Extract, without alteration, each line from the start of the listing to the line bearing "raises c with".

>>>>

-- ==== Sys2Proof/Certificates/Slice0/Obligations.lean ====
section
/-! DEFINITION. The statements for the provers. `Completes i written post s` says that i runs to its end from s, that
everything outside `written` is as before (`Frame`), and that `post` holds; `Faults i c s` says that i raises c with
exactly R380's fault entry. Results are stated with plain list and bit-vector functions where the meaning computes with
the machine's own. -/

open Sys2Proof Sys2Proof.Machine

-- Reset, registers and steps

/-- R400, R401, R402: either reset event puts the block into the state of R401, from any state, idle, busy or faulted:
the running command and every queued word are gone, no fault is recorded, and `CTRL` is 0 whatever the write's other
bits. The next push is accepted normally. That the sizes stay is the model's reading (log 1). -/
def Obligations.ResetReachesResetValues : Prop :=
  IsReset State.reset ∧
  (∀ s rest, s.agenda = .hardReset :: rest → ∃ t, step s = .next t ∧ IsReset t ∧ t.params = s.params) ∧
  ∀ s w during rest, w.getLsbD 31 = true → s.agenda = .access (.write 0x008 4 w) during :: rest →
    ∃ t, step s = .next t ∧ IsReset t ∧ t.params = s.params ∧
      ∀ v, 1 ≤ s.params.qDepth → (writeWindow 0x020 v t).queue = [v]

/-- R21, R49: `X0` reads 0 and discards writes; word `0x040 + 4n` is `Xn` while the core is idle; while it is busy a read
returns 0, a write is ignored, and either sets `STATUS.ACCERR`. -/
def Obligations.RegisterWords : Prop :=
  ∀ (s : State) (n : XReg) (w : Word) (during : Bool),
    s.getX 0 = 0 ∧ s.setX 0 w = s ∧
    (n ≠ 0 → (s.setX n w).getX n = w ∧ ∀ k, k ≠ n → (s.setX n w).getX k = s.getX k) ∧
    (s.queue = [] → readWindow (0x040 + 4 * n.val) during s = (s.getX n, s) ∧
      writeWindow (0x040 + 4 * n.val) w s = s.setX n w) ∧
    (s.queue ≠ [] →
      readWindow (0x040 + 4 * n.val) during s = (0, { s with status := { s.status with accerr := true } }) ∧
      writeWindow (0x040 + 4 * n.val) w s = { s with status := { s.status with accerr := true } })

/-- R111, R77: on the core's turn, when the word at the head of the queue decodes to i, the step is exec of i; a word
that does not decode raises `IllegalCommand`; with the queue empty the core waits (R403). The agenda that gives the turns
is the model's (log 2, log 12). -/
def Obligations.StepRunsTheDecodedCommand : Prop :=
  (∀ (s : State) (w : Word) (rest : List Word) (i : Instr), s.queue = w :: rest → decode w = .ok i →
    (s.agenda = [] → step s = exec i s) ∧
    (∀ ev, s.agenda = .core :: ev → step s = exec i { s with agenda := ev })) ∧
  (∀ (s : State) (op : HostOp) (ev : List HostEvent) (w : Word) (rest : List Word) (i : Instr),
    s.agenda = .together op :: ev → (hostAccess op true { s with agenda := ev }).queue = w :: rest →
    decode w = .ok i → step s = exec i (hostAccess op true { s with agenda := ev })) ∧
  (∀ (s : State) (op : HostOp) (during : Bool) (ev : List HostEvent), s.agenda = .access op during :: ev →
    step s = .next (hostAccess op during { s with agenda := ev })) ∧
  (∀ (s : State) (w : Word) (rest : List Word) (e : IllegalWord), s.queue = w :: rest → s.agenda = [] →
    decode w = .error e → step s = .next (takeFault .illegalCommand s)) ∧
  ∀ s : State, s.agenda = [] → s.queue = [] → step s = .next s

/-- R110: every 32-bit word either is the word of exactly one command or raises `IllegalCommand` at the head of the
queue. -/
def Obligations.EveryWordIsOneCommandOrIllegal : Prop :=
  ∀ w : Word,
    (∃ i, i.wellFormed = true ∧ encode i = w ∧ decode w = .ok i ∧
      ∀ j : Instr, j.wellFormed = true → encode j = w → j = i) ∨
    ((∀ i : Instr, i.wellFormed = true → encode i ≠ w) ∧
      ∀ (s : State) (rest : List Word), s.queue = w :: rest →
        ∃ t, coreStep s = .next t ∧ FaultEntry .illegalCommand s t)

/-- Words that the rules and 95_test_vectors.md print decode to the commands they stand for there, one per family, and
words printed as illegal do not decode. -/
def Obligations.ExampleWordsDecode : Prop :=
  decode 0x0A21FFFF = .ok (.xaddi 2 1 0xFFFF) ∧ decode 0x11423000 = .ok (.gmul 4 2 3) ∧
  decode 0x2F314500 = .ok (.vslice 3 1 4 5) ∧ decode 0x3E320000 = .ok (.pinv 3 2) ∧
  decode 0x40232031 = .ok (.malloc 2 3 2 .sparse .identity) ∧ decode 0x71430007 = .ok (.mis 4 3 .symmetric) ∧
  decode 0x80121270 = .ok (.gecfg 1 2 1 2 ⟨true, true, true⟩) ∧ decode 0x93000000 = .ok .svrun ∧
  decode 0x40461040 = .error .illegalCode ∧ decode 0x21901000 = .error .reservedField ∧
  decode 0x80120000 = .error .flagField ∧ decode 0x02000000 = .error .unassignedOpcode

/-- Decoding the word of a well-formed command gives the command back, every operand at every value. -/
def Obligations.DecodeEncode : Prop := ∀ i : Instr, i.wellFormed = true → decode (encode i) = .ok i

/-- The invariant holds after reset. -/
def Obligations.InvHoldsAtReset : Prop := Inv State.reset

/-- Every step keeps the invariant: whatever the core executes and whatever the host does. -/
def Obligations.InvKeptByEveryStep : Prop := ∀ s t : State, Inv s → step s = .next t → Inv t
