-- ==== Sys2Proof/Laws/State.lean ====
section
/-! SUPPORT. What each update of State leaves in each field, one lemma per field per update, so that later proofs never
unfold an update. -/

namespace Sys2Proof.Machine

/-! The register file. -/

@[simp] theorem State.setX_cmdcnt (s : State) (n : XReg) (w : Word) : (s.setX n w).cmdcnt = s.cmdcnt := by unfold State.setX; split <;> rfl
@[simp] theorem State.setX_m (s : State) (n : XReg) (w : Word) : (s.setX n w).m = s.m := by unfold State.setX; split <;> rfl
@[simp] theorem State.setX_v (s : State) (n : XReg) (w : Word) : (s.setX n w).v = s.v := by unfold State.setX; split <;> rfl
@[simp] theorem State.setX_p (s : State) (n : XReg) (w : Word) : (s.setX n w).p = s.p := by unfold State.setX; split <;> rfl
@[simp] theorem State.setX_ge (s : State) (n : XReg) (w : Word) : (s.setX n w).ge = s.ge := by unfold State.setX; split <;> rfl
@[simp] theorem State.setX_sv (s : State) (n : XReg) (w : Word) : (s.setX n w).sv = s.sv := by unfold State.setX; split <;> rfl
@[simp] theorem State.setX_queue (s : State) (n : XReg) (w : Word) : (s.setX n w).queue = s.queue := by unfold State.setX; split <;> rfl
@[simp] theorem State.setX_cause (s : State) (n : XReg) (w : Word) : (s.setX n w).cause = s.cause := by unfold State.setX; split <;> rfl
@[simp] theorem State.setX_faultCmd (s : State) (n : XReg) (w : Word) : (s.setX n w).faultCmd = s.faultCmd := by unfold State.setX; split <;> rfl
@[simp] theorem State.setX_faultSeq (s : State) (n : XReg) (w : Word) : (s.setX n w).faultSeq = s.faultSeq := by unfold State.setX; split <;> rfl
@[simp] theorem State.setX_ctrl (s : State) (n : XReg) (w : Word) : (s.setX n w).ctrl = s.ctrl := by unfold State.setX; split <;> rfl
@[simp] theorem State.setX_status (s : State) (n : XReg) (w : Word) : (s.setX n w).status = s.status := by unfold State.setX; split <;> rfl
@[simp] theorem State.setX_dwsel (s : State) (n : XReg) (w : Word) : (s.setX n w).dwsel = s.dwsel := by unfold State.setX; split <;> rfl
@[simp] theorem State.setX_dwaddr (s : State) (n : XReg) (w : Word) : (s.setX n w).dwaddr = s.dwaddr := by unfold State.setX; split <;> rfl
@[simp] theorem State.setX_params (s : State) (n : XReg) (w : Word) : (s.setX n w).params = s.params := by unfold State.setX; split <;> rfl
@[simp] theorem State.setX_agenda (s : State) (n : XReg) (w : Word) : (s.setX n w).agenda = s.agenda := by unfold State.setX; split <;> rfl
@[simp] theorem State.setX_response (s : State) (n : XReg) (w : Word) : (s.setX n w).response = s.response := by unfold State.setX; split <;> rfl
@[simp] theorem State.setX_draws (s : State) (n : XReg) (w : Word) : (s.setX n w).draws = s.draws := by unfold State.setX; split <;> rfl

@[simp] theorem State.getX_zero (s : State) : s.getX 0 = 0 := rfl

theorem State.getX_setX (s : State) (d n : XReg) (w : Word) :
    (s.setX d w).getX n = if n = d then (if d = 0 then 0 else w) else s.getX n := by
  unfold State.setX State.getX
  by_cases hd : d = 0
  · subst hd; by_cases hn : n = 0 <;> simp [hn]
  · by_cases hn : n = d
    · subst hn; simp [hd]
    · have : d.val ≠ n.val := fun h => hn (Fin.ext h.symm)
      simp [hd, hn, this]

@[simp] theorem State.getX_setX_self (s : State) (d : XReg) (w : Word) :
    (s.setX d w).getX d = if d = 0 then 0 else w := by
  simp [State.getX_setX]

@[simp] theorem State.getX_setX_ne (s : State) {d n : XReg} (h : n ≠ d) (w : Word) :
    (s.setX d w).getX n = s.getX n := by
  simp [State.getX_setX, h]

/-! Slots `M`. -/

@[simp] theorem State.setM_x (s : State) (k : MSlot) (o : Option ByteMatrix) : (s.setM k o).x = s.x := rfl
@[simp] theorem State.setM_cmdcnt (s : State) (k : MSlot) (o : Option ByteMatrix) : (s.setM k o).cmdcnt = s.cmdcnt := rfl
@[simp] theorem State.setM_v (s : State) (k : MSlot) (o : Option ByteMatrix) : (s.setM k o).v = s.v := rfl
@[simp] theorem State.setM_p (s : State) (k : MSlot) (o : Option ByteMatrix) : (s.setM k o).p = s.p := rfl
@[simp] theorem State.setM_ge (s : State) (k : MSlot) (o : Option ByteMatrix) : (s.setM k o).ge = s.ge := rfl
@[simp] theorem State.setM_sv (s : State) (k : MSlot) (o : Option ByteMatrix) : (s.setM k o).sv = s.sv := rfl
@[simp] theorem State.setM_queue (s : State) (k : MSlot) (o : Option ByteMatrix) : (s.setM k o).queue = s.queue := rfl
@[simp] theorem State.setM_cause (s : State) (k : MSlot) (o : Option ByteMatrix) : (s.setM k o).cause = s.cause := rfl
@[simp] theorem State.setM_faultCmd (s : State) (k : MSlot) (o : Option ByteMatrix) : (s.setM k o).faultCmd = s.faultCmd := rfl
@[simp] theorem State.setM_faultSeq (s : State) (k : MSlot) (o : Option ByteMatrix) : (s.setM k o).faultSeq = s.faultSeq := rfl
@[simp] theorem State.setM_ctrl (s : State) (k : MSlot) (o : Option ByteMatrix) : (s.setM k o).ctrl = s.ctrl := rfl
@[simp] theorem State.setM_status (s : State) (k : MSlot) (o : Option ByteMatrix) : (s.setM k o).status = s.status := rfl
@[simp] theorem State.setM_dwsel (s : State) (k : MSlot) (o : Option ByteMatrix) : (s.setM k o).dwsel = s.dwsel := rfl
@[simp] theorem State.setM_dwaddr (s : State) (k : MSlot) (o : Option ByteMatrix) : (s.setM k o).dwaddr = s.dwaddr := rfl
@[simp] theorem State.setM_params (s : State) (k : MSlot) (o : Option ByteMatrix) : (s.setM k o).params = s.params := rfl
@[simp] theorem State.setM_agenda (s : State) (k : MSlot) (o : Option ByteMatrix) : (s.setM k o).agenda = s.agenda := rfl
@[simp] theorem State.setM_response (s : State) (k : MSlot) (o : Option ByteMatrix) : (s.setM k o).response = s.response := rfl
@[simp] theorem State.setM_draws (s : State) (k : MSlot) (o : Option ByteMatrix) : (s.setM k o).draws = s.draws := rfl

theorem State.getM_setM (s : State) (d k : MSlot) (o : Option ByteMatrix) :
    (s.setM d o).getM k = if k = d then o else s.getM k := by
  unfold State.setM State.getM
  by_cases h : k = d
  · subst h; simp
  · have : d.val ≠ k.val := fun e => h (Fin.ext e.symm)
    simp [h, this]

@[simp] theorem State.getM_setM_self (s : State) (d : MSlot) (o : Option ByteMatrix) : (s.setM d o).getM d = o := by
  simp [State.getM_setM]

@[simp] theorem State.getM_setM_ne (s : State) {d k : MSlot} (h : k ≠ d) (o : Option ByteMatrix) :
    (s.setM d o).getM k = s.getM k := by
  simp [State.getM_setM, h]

<<<<

— Written answer —
-- ==== Sys2Proof/Certificates/Slice0/Obligations.lean ====
section
/-! DEFINITION. The statements for the provers. `Completes i written post s` says that i runs to its end from s, that
everything outside `written` is as before (`Frame`), and that `post` holds; `Faults i c s` says that i raises c with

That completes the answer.